New perspectives: Quantitative analysis and identification of active microbes
Adopting methods for quantitative microbiome profiling
Without accounting for potential differences in absolute microbial abundance between samples, the vast majority of microbiome projects today aim to characterize microbial communities based on compositional data [52]. These studies typically determine fractions of an unknown total number of microbial species, 16S rRNA gene copies, and other taxon-specific genes or functional gene categories. Unfortunately, compositional data tend to be misinterpreted as suggesting absolute shifts, reductions or increases in specific microbial taxa, gene functions or other microbiome parameters. Changes in absolute abundance of microbiome features can be biologically and clinically relevant, e.g. in small intestinal bacterial overgrowth (SIBO) [53], but tend to be ignored in standard microbiota projects. Vandeputte et al. (2017) found the bacterial load of human faeces to vary between healthy people and in individuals over time and bacterial density correlated with faecal enterotype [54]. Moreover, the authors demonstrated that quantitative microbiota profiling can change clinical perspectives. In this case, compared to previous reports based on relative faecal microbiota profiling, different bacterial taxa could be identified as specific biomarkers for inflammatory bowel diseases [54].
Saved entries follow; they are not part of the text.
-- ==== Sys2Proof/Machine/Futures.lean ====
section
/-! DEFINITION. Future records, the inline-frame stack, task serials and deque entries (08 R173 to R185,
R199, R204 to R210). -/

namespace Sys2Proof.Machine

/-- The context whose allotment holds a core, by ASID; 0 when none does. -/
def coreAsid (s : State) (core : Nat) : Nat :=
  match s.contexts.find? (fun p => p.2.clusters.contains (coreCluster core)) with
  | some p => p.1
  | none => 0

/-! ### Words as bytes -/

def wordsBytes (l : List Word) : List Byte := l.flatMap (fun w => valBytes 4 w.toNat)
def wordsOf (bs : List Byte) (off n : Nat) : List Word := (List.range n).map (fun k => BitVec.ofNat 32 (bytesAt bs (off + 4 * k) 4))
def quad (a b c d : Word) : BitVec 128 := d ++ (c ++ (b ++ a))

/-- A block of scalar registers; none for 321. -/
def blockRegs (g : Group) (o : Opd) (n : Nat) : List Word :=
  match o with
  | .s k => (List.range n).map (fun j => g.s (k.val + j))
  | _ => List.replicate n 0

/-! ### Accesses of a scalar word to a record (R189, R190) -/

/-- A write of the core to the line has not been acknowledged (R339). -/
def lineBusy (s : State) (core asid va : Nat) : Bool :=
  s.requests.any (fun x => x.core == core && x.line == va / 128 && x.tag == tagAsid asid va && x.isWrite)

/-- A read on a group's behalf, with the stamp it carries. -/
def groupRead (s : State) (g : Group) (a n : Nat) : State × Except (Nat × Nat) (List Byte × Stamp) :=
  devRead s (coreDie g.core) g.asid a n g.view 1

/-! ### Resolving and failing records (R176, R181) -/

/-- What became of the write of a record. -/
inductive RecWrite where
  | done (w : Stamp)
  /-- the record was no longer pending -/
  | late
  | fault (cause detail : Nat)
deriving DecidableEq, Repr

/-- Writes VALUE and STATE of a pending record as one event at its home; a record whose frame is not present
takes the write as an operation entry (R193, R226). -/
def recordWrite (s : State) (core asid va : Nat) (fail : Bool) (value : BitVec 128) (c : Stamp) (prov : DWord)
    (gid : Word := 0xFFFFFFFF) : State × RecWrite :=
  match mtuCheck s (coreDie core) asid va 18 with
  | (s, .error (a, b)) => (s, .fault a b)
  | (s, .ok r) =>
    let tag := tagAsid asid va
    match homeAccess s r asid va none with
    | (s, .error (a, b)) => (s, .fault a b)
    | (s, .ok (d, m, p, _, cause, detail)) =>
      let want := byteMask (va % 128) 32
      let slice := homeSlice r.place r.home va
      if want &&& ~~~ m != 0 then
        if cause = 7 then
          match deferEvent s slice asid (.fres fail value []) va 32 (value.extractLsb' 0 64) 0 c prov gid with
          | (s, some w) => (dropCopies s core asid va, .done w)
          | (s, none) => (s, .fault 7 0)
        else (s, .fault cause detail)
      else if want &&& p != 0 then (s, .fault 11 3)
      else
        let old := lineVal d (va % 128) 32
        if recordState old ≠ 0 then (s, .late)
        else
          match homeWrite s slice tag (va / 128) c (lineOf (va % 128) (valBytes 20 (recordNew fail value old)))
              (byteMask (va % 128) 20) 0 prov with
          | (s, some w) => (dropCopies s core asid va, .done w)
          | (s, none) => (s, .fault 7 0)

/-- Fails a future (R181). A fault of the write leaves the record as it is. -/
def failFuture (s : State) (core asid : Nat) (fut : DWord) (code : Nat) (serial w2 w3 : Word) (c : Stamp) (prov : DWord)
    (gid : Word := 0xFFFFFFFF) : State :=
  (recordWrite s core asid fut.toNat true (quad (BitVec.ofNat 32 code) serial w2 w3) c prov gid).1

/-! ### Serials (R180) -/

/-- The serial of the n-th task of a context: never 0. -/
def serialOf (n : Nat) : Word := BitVec.ofNat 32 (n % (2 ^ 32 - 1) + 1)

/-- The next serial of a core; a used-up block is replaced by the context's next one. -/
def takeSerial (s : State) (asid core : Nat) : State × Word :=
  let (n, left) := (s.core core).serial
  if left ≠ 0 then (s.modCore core (fun c => { c with serial := (n + 1, left - 1) }), serialOf n)
  else
    let b := match s.context? asid with | some c => c.serialBlocks | none => 0
    let s := s.modContext asid (fun c => { c with serialBlocks := b + 1 })
    (s.modCore core (fun c => { c with serial := (1024 * b + 1, 1023) }), serialOf (1024 * b))

/-! ### Closures (R173, R174) -/

def closureBytes (c : Closure) : List Byte :=
  valBytes 8 c.entry.toNat ++ valBytes 8 c.future.toNat ++ valBytes 4 c.flags.toNat ++ valBytes 4 c.need.toNat ++
    wordsBytes ((c.stage ++ List.replicate 8 0).take 8) ++ wordsBytes ((c.args ++ List.replicate 18 0).take 18)

def closureOf (bs : List Byte) : Closure :=
  { entry := BitVec.ofNat 64 (bytesAt bs 0 8), future := BitVec.ofNat 64 (bytesAt bs 8 8)
    flags := BitVec.ofNat 32 (bytesAt bs 16 4), need := BitVec.ofNat 32 (bytesAt bs 20 4)
    stage := wordsOf bs 24 8, args := wordsOf bs 56 18 }

def Closure.nstage (c : Closure) : Nat := (c.flags.extractLsb' 0 2).toNat
def Closure.pin (c : Closure) : Bool := c.flags.getLsbD 2
def Closure.gate (c : Closure) : Bool := c.flags.getLsbD 3
def Closure.batch (c : Closure) : Nat := (c.flags.extractLsb' 16 16).toNat
def Closure.demand (c : Closure) : Nat := (c.need.extractLsb' 0 6).toNat
def Closure.scr (c : Closure) : Nat := (c.need.extractLsb' 16 12).toNat

/-- The future arena of a context (R177). -/
def arenaBase (r : CtxRegs) : Nat := r.farena.toNat / 4096 * 4096
def arenaEnd (r : CtxRegs) : Nat := arenaBase r + 4096 * r.falen.toNat
/-- FUTURE is 32-byte aligned and lies within the arena (R175). -/
def futureOk (r : CtxRegs) (f : DWord) : Bool := f.toNat % 32 == 0 && arenaBase r ≤ f.toNat && f.toNat + 32 ≤ arenaEnd r
/-- The other checks of R175. -/
def closureOk (c : Closure) : Bool := 1 ≤ c.demand && c.demand ≤ 32 && c.scr ≤ 2016 && c.nstage != 3 && !c.pin && !c.gate

/-! ### Deque entries (R182 to R184) -/

/-- The entry with a serial in a core's deque or in an inline run that has not started. -/
def findEntry (s : State) (core : Nat) (serial : Word) : Option Entry :=
  match (s.core core).deque.find? (fun e => e.serial == serial) with
  | some e => some e
  | none =>
    (s.groups.filterMap (fun p => if p.2.core = core then p.2.running else none)).find? (fun e => e.serial == serial)

def modEntry (s : State) (core : Nat) (serial : Word) (f : Entry → Entry) : State :=
  let h (e : Entry) : Entry := if e.serial = serial then f e else e
  let s := s.modCore core (fun c => { c with deque := c.deque.map h })
  { s with groups := tabMap s.groups (fun g => if g.core = core then { g with running := g.running.map h } else g) }

def dropEntry (s : State) (core : Nat) (serial : Word) : State :=
  s.modCore core (fun c => { c with deque := c.deque.filter (fun e => e.serial != serial) })

/-- Pushes at the hot end (R183); a push into the deque ends a run of failed steals (R264). -/
def pushEntry (s : State) (core : Nat) (e : Entry) : State :=
  s.modCore core (fun c => { c with
    deque := e :: c.deque
    steal := { c.steal with localFails := 0, backoff := false, pos := if c.steal.backoff then 0 else c.steal.pos } })

/-- Closures that thieves have taken from a core and not received: the victim holds a copy of each (R265). -/
def copiesHeld (s : State) (core : Nat) : Nat :=
  (s.cores.filter (fun c => match c.2.steal.flight with | some f => f.2 == core | none => false)).length

/-- A deque has no slot left of its 512 (R2, R182, R189). The copy of a stolen closure keeps its slot, into which it may be pushed
back (R265; DESIGN CHOICE, assumption 59). -/
def dequeFull (s : State) (core : Nat) : Bool := decide ((s.core core).deque.length + copiesHeld s core ≥ 512)

def Entry.staged (e : Entry) : Bool := e.staging matches .none | .complete
def Entry.fresh (e : Entry) : Bool := e.staging matches .none | .notBegun

/-- The team still has a group on the core. -/
def teamAlive (s : State) (core team : Nat) : Bool := s.groups.any (fun p => p.2.core == core && p.2.team == team)

def runnable (s : State) (core : Nat) (e : Entry) : Bool :=
  e.takeable && e.staged && e.gateOpen && (!e.clo.pin || teamAlive s core e.team)

/-- The save area of an inline task of `d` blocks (R179). -/
def saveBytes (d : Nat) : Nat := 288 + 3072 * d

/-- A handle that a staging name may fill at once. -/
def handleFree (s : State) (core h : Nat) : Bool :=
  match tabGet? (s.core core).handles h with | some x => x.st == .free | none => false

/-- The handle numbers of the staging names in use. -/
def stageHandles (c : Closure) : List Nat := (List.range c.nstage).map (fun k => (c.stage.getD (4 * k + 3) 0).toNat % 64)

/-- The inline conditions of R199; `full` for a spawn on a full deque, whose staging may still begin and whose
gate is awaited in R200 step 1. -/
def inlineOk (s : State) (g : Group) (e : Entry) (full : Bool) : Bool :=
  e.clo.demand ≤ g.demand && (!e.clo.pin || g.team == e.team) &&
  g.ifp.toNat + saveBytes e.clo.demand + 32 ≤ g.stackEnd && (full || e.gateOpen) &&
  (e.staged || (full && (stageHandles e.clo).all (fun h => handleFree s g.core h)))

/-! ### Handles (R204) -/

/-- The state that a bufwait waits for. -/
def bufwaitWant (i : Instr) : Option HandleSt := match i with | .bufwaitFull _ => some .full | .bufwaitFree _ => some .free | _ => none

/-- A bufwait that is parked on a handle ends with 0 once the handle is in its state, with the acquire of one that turns full; what
becomes of the handle before the group's next turn changes nothing (R204, R206). -/
def Group.handleTurns (g : Group) (core h : Nat) (x : Handle) : Group :=
  if g.core = core ∧ g.inWord = some (.handle h) ∧ g.current.bind bufwaitWant = some x.st then
    { (if x.st = .full then g.acquire 4 x.stamp else g) with inWord := some (.answered 0) }
  else g

def handle? (s : State) (core h : Nat) : Option Handle := tabGet? (s.core core).handles h
def setHandle (s : State) (core h : Nat) (x : Handle) : State :=
  { s.modCore core (fun c => { c with handles := tabPut c.handles h x }) with groups := tabMap s.groups (fun g => g.handleTurns core h x) }
/-- Unbinds a handle: a group that waits for it resumes with status 2 (R206). -/
def unbind (s : State) (core h : Nat) : State :=
  { s.modCore core (fun c => { c with handles := tabDel c.handles h }) with
    groups := tabMap s.groups (fun g =>
      if g.core = core ∧ g.inWord = some (.handle h) then { g with inWord := some (.answered 2) } else g) }

def handleTo (s : State) (core h : Nat) (st : HandleSt) : State :=
  match handle? s core h with
  | some x => setHandle s core h { x with st := st, full := [], bad := [] }
  | none => s

/-- Every tile of an entry has arrived, and every handle that it names is full (R207). -/
def stagedNow (s : State) (core : Nat) (e : Entry) : Bool :=
  (match e.staging with | .begun [] b => b.length == e.clo.nstage | _ => false) &&
  (stageHandles e.clo).all (fun h => match handle? s core h with | some x => x.st == .full | none => false)

/-- The entries of a core that are now staged. -/
def settleStaging (s : State) (core : Nat) : State :=
  let f (e : Entry) : Entry := if stagedNow s core e then { e with staging := .complete } else e
  { s.modCore core (fun c => { c with deque := c.deque.map f }) with
    groups := tabMap s.groups (fun g => if g.core = core then { g with running := g.running.map f } else g) }

/-- A handle turns full: a release by the filling agent, with the stamp it leaves (R204). What the range holds now is
what a matrix command reads (R249). -/
def handleFull (s : State) (core h : Nat) (stamp : Stamp) : State :=
  match handle? s core h with
  | some x =>
    settleStaging (setHandle s core h { x with
      st := .full, stamp := stamp, full := scratchRead s core x.off x.size
      bad := (s.core core).scratchPoison.filter (fun k => x.off / 4 ≤ k && 4 * k < x.off + x.size) }) core
  | none => s

/-- Some bytes of a full handle are uncorrectable. -/
def handleBad (s : State) (core : Nat) (x : Handle) (off n : Nat) : Bool :=
  scratchBad s core off n || x.bad.any (fun k => decide (off / 4 ≤ k ∧ 4 * k < off + n))

/-- One engine read more. -/
def beginRead (s : State) (core h : Nat) : State :=
  match handle? s core h with
  | some x => setHandle s core h { x with reads := x.reads + 1 }
  | none => s

/-- One engine read ends; the last one of a draining handle frees or unbinds it. -/
def endRead (s : State) (core h : Nat) : State :=
  match handle? s core h with
  | some x =>
    if x.reads ≤ 1 ∧ x.st = .draining then
      (if x.unbind then unbind s core h else setHandle s core h { x with reads := 0, st := .free, full := [], bad := [] })
    else setHandle s core h { x with reads := x.reads - 1 }
  | none => s

end Sys2Proof.Machine
end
Different experimental approaches have been proposed to gather quantitative microbiome information, including cell counting by flow cytometry [54], quantitative or real-time PCR of the universal bacterial 16S rRNA gene [55] and normalization of bacterial relative abundances based on defined cell numbers that are spiked into the samples before nucleic acid isolation [56]. While the first approach is technically more demanding, commercial kits have become available to easily integrate quantitative analyses into microbiome project workflows. Importantly, sequencing depth, i.e., the number of reads assigned to each sample after 16S rRNA gene amplicon sequencing, should not be used to infer quantitative information, as inconsistent read counts between samples are typically technical artefacts that do not reflect quantitative differences [54]. However, the sequencing depth per sample does affect the alpha- and beta-diversity parameters of the microbiota and should be controlled, e.g., by bioinformatically rarefying read counts to equal numbers prior to statistical analysis [57].
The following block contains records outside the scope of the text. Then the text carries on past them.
/-- The end of a task whose children are joined: its future, then the parent or retirement. -/
def endTask (s : State) (grp : Nat) (g : Group) (value : BitVec 128) : WOut :=
  let f := g.task.future
  let outer := g.task.link = 0
  match (if outer then closeForWait s g.core grp else some s) with
  | none => .wait s .batch .again
  | some s =>
    let go (s : State) : WOut :=
      let s := s.modGroup grp (fun x => { x with ifp := BitVec.ofNat 64 g.task.hdr })
      if outer then .over (retireGroup s grp) else .over (inlineReturn s grp)
    let stamp := max g.view g.compl
    let s := s.modGroup grp (fun g => g.release 4)
    if g.task.failing then
      let cause := g.trap.cause
      go (failFuture s g.core g.asid f 6 g.task.serial cause 0 stamp g.prov g.gid)
    else
      match checkGlobal s g f 32 18 false with
      | .wait k => .hold (s.modGroup grp (fun g => { g with wanted := [k] })) .plb
      | .bad c d => .trap s (wordTrap g c d f)
      | .ok _ _ =>
        match recordWrite s g.core g.asid f.toNat false value stamp g.prov g.gid with
        | (s, .fault c d) => if c = 7 then .hold s .room else .trap s (wordTrap g c d f)
        | (s, _) => go s

/-- tret (R194). It waits for the path counters of its step 1 and for the joinall of its step 2 inside the word, so that a held trap
is not taken there (R166). A task that fails waits for nothing that is held (assumption 56). -/
def execTret (w : W) (s : State) : Out :=
  runWord (.tret w) w true s (fun s grp g =>
    if inRun g then inlineStep s grp g g.pc (issueAgain grp)
    else if g.inWord = some .resolved then .over (inlineReturn s grp)
    else userWord g s (fun _ =>
      let g := if g.task.failing then g.dropHeld else g
      let s := if g.task.failing then s.setGroup grp g else s
      if g.ops.any (fun o => o.path.isSome) then .wait s .drain .again
      else withFrame s grp g (fun s g =>
        match joinChildren s grp (childAddrs g) 0 with
        | .stop o => o
        | .all s _ =>
          match s.group? grp with
          | none => .done s
          | some g =>
            let v := blockRegs g w.a 4
            endTask s grp g (quad (v.getD 0 0) (v.getD 1 0) (v.getD 2 0) (v.getD 3 0)))))

/-! ### tid and stage (R196, R197) -/

def tidValue (s : State) (g : Group) (sel : Nat) : Word :=
  if sel = 0 then g.task.serial
  else if sel = 1 then low32 g.task.future
  else if sel = 2 then high32 g.task.future
  else if sel = 3 then BitVec.ofNat 32 (s.core g.core).deque.length
  else BitVec.ofNat 32 (g.task.origin + (if g.task.origin ≠ 0x1FF ∧ g.task.origin ≠ g.core then 2 ^ 31 else 0))

def execTid (w : W) (s : State) : Out :=
  runWord (.tid w) w true s (fun s grp g => .done (s.setGroup grp (writeScalar g w.d (tidValue s g w.imm.toNat))))

def execStage (w : W) (s : State) : Out :=
  runWord (.stage w) w true s (fun s grp g =>
    let v := match (s.core g.core).domain with | some (some (p, j)) => j + 16 * p | _ => 0x80000000
    .done (s.setGroup grp (writeScalar g w.d (BitVec.ofNat 32 v))))

/-! ### Buffer handles (R204 to R206) -/

/-- bufget has variable latency: the handle is bound as the result returns, and a later word that does not wait for the
result may find it unbound (R205, R296). -/
def execBufget (w : W) (s : State) : Out :=
  runWord (.bufget w) w true s (fun s grp g => whenActive g w s (fun _ =>
    let (s, id) := s.fresh
    let cells : List WrCell := match w.d with | .s n => [⟨256 + n.val, 0, 0⟩] | _ => []
    .done (s.modGroup grp (fun x => { x with
      pend := x.pend ++ [⟨id, .join, cells, 0, 0xFF, g.pc, some ((scalarVal g w w.a).toNat, (scalarVal g w w.b).toNat)⟩] }))))

/-- bufput (R204, R206). -/
def bufputTry (s : State) (core a u : Nat) : State × Nat :=
  if a ≥ 64 then (s, 1)
  else
    match handle? s core a with
    | none => (s, 2)
    | some x =>
      if x.st = .full then
        if x.reads > 0 then (setHandle s core a { x with st := .draining, unbind := decide (u = 1) }, 0)
        else if u = 1 then (unbind s core a, 0)
        else (setHandle s core a { x with st := .free, full := [], bad := [] }, 0)
      else if x.st = .free ∧ u = 1 then (unbind s core a, 0)
      else (s, 3)

def execBufput (w : W) (s : State) : Out :=
  runWord (.bufput w) w true s (fun s grp g => whenActive g w s (fun _ =>
    let (s, v) := bufputTry s g.core (scalarVal g w w.a).toNat w.imm.toNat
    .done (s.modGroup grp (fun g => writeScalar g w.d (BitVec.ofNat 32 v)))))

/-- What a bufwait finds in its handle: 0 in the state, with the acquire of one that turns full; 2 unbound; otherwise it parks
(R204, R206). -/
def bufwaitLook (s : State) (grp : Nat) (g : Group) (w : W) (want : HandleSt) (h : Nat) : WOut :=
  match handle? s g.core h with
  | none => .done (s.setGroup grp (writeScalar g w.d 2))
  | some x =>
    if x.st = want then .done (s.setGroup grp (writeScalar (if want = .full then g.acquire 4 x.stamp else g) w.d 0))
    else .wait s .handle (.handle h)

/-- bufwait parks until the handle is in a state, or unbound meanwhile (R206). -/
def bufwaitOp (i : Instr) (w : W) (want : HandleSt) (s : State) : Out :=
  runWord i w true s (fun s grp g =>
    match g.inWord with
    | some (.answered st) => .done (s.setGroup grp (writeScalar g w.d (BitVec.ofNat 32 st)))
    | some (.handle h) => bufwaitLook s grp g w want h
    | _ =>
      whenActive g w s (fun _ =>
        let a := (scalarVal g w w.a).toNat
        if a ≥ 64 then .done (s.setGroup grp (writeScalar g w.d 1)) else bufwaitLook s grp g w want a))

def execBufwaitFull (w : W) (s : State) : Out := bufwaitOp (.bufwaitFull w) w .full s
def execBufwaitFree (w : W) (s : State) : Out := bufwaitOp (.bufwaitFree w) w .free s

end Sys2Proof.Machine
end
Differentiating between total and active microbes
Sequencing-based microbiome studies typically rely on DNA as sole evidence for the existence of a microbiota in a sample. However, DNA from dying cells or spores or cell-free DNA in a sample may be evidence for microbial contact, but it does not necessarily indicate microbial life and an active microbiota in the sample. For example, the existence of a blood microbiome remains controversial, despite PCR-based evidence for bacterial 16S rRNA genes in blood DNA extracts from non-septic individuals, as attempts to culture bacteria from the same samples have mostly been unsuccessful [58]. While bacterial adaptation to the harsh conditions of the stomach has been demonstrated, metabolically active microbes in the stomach are difficult to distinguish from ingested, inactive microbes from other, adjacent body sites or food using DNA-based microbiota surveys alone [59]. To address this problem, a number of experimental and bioinformatic approaches have recently been proposed to identify metabolically active microbes reflective of a thriving microbiota.
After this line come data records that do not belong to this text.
-- ==== Sys2Proof/Machine/Matrix.lean ====
section
/-! DEFINITION. Matrix instructions (10 R245 to R260): commands as they issue, batches, mwait and mstat. -/

namespace Sys2Proof.Machine

/-- Matrix and epilogue commands of a partition that await acceptance (R247). -/
def awaiting (s : State) (core part : Nat) : Nat := ((s.core core).waiting.filter (fun c => c.part == part)).length

/-- A command's own operation on path M (6) or E (7). -/
def engineOp (id path : Nat) (i : Instr) (g : Group) : Op :=
  { id := id, path := some path, instr := i, scalar := true, kind := .engine, size := 0, lanes := [], stamp := 0, sup := g.sup
    acq := none, acqStamp := 0, done := false, held := [], heldCause := (0, 0), heldTaken := false, again := false, stamps := [], prov := g.prov }

/-- Issues a command: it joins the open batch and is counted (R247, R253, R256). -/
def commandOp (i : Instr) (w : W) (path : Nat) (s : State) : Out :=
  runWord i w true s (fun s grp g => whenActive g w s (fun _ =>
    if awaiting s g.core g.part ≥ 4 || g.count path ≥ 255 then .hold s .room
    else
      let sr := path = 7 ∧ w.rnd = 5
      let (s, batch) := joinBatch s g.core grp
      let (s, op) := s.fresh
      let (s, id) := s.fresh
      let c : MCmd :=
        { id := id, grp := grp, gid := g.gid, part := g.part, asid := g.asid, instr := i, op := op, regs := [], batch := batch, stamp := g.commandStamp
          waits := g.unacked, rnd := rndMode g w.rnd, seed := g.srseed, win := (0, 0), fail := none, started := false, step := 0
          held := false, addr := 0, descs := [], prov := g.prov, out := [], outFlags := 0 }
      let s := s.modGroup grp (fun g => { g with
        ops := g.ops ++ [engineOp op path i g], srseed := if sr then g.srseed + 1 else g.srseed })
      .done (s.modCore g.core (fun k => { k with waiting := k.waiting ++ [c] }))))

def execMloop (w : W) (s : State) : Out := commandOp (.mloop w) w 6 s
def execMzero (w : W) (s : State) : Out := commandOp (.mzero w) w 6 s
def execEpi (w : W) (s : State) : Out := commandOp (.epi w) w 7 s

/-- mfence (R256). -/
def execMfence (w : W) (s : State) : Out :=
  runWord (.mfence w) w true s (fun s grp g => whenActive g w s (fun _ =>
    let b := batchesOf s g.core grp
    if canClose b then
      .done ((closeBatch s g.core grp).modGroup grp (fun g => writeScalar g w.d (BitVec.ofNat 32 b.openNum)))
    else .hold s .batch))

/-- mwait (R259). -/
def execMwait (w : W) (s : State) : Out :=
  runWord (.mwait w) w true s (fun s grp g =>
    let answer (v : Word) : WOut := .done (s.setGroup grp (writeScalar g w.d v))
    match g.inWord with
    | some (.batchDone failed) => answer (if failed then 1 else 0)
    | some _ => .hold s .batch
    | none => whenActive g w s (fun _ =>
      let a := (scalarVal g w w.a).toNat
      let b := batchesOf s g.core grp
      if a ≥ 65536 then answer 3
      else if a = b.openNum then answer 2
      else if batchPending b a then .wait s .batch (.batch a)
      else answer 0))

/-- The item that mstat reads (R260). The command that is being performed holds its place in the queue until it ends, and an epi that
only completes holds none (DESIGN CHOICE, assumption 31). -/
def mstatValue (s : State) (core grp sel : Nat) : Word :=
  let b := batchesOf s core grp
  let k := s.core core
  BitVec.ofNat 32
    (if sel = 0 then b.openNum + 65536 * oldestBatch b
     else if sel = 1 then b.failWord.toNat
     else if sel = 2 then b.epiFlags.toNat
     else
      (List.range 16).foldl (fun n t => if (tabGet k.tiles t ⟨false, false, []⟩).poison then n + 2 ^ t else n) 0 +
        65536 * k.queue.length)

def execMstat (w : W) (s : State) : Out :=
  runWord (.mstat w) w true s (fun s grp g => whenActive g w s (fun _ =>
    let sel := (w.imm.extractLsb' 0 2).toNat
    let b := batchesOf s g.core grp
    let v := mstatValue s g.core grp sel
    let s := if w.imm.getLsbD 8 then
        setBatches s g.core grp (if sel = 1 then { b with failWord := 0 } else { b with epiFlags := 0 })
      else s
    .done (s.modGroup grp (fun g => writeScalar g w.d v))))

end Sys2Proof.Machine
end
Propidium monoazide (PMA) intercalates into double-stranded DNA, preventing it from being amplified by PCR and has been used by Chu et al. (2017) to remove free DNA from dead microbes prior to 16S rRNA gene amplicon sequencing [25]. Several groups have shown that 16S rRNA-based taxonomic microbiota compositions differ between RNA and DNA fractions isolated from the same sample [59]. This has been used to differentiate between transcriptionally active bacteria, which are identified on the basis of RNA evidence, and all other bacteria, which are identified on the basis of DNA evidence. Moreover, if DNA- and RNA-based analyses are combined with quantitative microbiota profiling, the ratio of 16S rRNA transcript-to-gene copies can be used to quantify transcriptional activity and stratify bacterial taxa [59]. However, recent studies on soil bacteria also found 16S rRNA transcripts to remain stable for extended periods of time [60] and 16S rRNA gene and transcript compositions to be indistinguishable [61], suggesting that RNA-based methods to measure metabolic activity do not work equally well for all microbiome types. Importantly, experimental protocols need to support the simultaneous isolation of DNA and RNA from the same sample and extracted RNA should be carefully controlled for contamination with trace amounts of DNA, in order to avoid selectively enriching specific microbial taxa with separate lysis protocols or erroneously interpreting DNA-based signals as indicators of transcriptional activity, respectively [59].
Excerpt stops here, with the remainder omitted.